**Work to complete**
Take every line from the listing below that contains "ceil".

**Given records**

================

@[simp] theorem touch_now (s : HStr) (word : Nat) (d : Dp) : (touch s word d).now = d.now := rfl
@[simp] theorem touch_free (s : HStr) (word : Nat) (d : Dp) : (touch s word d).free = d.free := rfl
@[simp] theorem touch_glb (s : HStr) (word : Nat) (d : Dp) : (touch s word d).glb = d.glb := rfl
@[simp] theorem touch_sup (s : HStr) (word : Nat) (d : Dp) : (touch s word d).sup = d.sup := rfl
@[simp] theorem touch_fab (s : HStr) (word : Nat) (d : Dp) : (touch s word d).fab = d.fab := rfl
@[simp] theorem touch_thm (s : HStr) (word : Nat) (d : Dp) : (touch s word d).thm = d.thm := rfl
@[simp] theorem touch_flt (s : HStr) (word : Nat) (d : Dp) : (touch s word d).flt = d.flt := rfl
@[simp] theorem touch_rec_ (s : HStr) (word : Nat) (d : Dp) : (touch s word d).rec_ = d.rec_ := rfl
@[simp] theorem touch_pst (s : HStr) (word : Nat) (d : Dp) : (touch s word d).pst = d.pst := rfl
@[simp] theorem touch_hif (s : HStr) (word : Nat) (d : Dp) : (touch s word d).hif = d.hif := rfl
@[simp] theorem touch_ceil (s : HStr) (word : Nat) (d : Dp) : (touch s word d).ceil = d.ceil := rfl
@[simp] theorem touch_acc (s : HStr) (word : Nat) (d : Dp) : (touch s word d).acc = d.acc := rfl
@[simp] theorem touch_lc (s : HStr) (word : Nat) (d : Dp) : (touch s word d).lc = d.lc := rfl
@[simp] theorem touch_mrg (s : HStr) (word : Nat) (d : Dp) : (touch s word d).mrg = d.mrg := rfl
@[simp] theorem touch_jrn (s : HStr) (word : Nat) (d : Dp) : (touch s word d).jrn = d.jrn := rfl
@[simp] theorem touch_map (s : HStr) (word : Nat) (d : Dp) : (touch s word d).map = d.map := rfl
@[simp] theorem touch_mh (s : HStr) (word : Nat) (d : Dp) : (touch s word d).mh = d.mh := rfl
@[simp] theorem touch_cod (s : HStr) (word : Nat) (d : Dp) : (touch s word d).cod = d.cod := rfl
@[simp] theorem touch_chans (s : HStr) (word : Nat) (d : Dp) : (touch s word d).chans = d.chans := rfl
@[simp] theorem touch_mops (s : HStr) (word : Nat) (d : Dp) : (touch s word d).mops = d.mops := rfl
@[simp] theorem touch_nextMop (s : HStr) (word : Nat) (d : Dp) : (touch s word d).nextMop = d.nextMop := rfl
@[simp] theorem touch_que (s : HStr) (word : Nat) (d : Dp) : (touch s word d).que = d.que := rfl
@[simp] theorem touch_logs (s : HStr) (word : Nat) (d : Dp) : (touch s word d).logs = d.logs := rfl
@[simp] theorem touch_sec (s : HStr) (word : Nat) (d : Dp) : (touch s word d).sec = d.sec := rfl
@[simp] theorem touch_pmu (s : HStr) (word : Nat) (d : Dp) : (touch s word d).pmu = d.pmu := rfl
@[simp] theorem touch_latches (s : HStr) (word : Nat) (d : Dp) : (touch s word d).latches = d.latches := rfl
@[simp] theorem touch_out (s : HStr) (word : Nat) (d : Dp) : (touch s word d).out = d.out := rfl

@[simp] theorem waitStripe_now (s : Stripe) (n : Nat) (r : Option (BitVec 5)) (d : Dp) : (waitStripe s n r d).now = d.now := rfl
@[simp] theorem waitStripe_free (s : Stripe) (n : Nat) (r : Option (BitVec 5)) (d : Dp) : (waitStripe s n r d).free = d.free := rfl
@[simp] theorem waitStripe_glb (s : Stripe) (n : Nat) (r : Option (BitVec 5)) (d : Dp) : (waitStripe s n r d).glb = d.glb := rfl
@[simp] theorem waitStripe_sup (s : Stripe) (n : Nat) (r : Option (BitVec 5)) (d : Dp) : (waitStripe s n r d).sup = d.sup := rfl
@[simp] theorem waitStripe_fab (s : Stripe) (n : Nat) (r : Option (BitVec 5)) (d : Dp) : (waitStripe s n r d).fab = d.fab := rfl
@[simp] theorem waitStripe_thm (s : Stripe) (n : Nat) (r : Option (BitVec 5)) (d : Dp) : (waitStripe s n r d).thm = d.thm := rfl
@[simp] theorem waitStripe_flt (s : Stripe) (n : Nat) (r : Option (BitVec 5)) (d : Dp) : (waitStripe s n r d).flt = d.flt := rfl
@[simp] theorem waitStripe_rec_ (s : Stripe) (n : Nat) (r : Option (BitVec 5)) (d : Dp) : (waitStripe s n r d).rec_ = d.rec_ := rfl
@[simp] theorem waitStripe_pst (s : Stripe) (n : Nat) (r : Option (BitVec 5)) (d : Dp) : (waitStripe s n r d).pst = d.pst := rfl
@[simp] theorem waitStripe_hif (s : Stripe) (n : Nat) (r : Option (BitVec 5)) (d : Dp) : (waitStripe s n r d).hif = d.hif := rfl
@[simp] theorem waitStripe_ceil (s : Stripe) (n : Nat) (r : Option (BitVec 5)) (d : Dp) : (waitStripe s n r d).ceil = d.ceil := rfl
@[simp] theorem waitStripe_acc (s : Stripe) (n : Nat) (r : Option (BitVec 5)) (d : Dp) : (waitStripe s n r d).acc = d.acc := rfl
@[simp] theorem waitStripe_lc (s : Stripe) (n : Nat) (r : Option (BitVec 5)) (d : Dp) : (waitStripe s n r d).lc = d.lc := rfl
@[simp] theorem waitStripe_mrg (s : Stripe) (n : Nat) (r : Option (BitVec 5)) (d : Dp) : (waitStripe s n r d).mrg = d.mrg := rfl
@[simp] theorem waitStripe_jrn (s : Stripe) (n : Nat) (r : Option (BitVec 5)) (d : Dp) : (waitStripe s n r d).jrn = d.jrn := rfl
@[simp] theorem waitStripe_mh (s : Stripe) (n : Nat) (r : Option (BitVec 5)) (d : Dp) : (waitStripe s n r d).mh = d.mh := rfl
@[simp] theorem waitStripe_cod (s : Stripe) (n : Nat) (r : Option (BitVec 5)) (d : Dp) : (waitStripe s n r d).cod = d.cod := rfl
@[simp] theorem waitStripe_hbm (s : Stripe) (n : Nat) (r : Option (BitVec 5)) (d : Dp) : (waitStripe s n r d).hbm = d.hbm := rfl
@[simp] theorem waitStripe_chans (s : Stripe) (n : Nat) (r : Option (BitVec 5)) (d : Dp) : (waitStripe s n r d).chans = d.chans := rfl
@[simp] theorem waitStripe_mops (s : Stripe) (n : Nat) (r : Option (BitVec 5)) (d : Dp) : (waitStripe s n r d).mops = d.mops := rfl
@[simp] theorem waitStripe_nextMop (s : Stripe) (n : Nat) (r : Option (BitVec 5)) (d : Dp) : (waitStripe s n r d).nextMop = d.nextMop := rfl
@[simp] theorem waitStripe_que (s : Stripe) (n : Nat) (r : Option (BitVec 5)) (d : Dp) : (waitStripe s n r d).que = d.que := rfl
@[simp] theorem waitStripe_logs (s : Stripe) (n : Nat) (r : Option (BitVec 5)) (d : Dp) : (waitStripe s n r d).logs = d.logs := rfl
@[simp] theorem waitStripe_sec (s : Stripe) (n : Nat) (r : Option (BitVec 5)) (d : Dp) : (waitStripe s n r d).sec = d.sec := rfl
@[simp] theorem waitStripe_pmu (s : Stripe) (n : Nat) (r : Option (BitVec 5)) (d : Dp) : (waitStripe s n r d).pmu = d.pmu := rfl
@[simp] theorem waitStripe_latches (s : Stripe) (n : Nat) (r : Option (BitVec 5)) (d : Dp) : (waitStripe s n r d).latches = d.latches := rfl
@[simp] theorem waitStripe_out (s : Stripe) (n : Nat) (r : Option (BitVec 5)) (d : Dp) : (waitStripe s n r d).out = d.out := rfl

================

**Answer below**
@[simp] theorem touch_ceil (s : HStr) (word : Nat) (d : Dp) : (touch s word d).ceil = d.ceil := rfl
@[simp] theorem waitStripe_ceil (s : Stripe) (n : Nat) (r : Option (BitVec 5)) (d : Dp) : (waitStripe s n r d).ceil = d.ceil := rfl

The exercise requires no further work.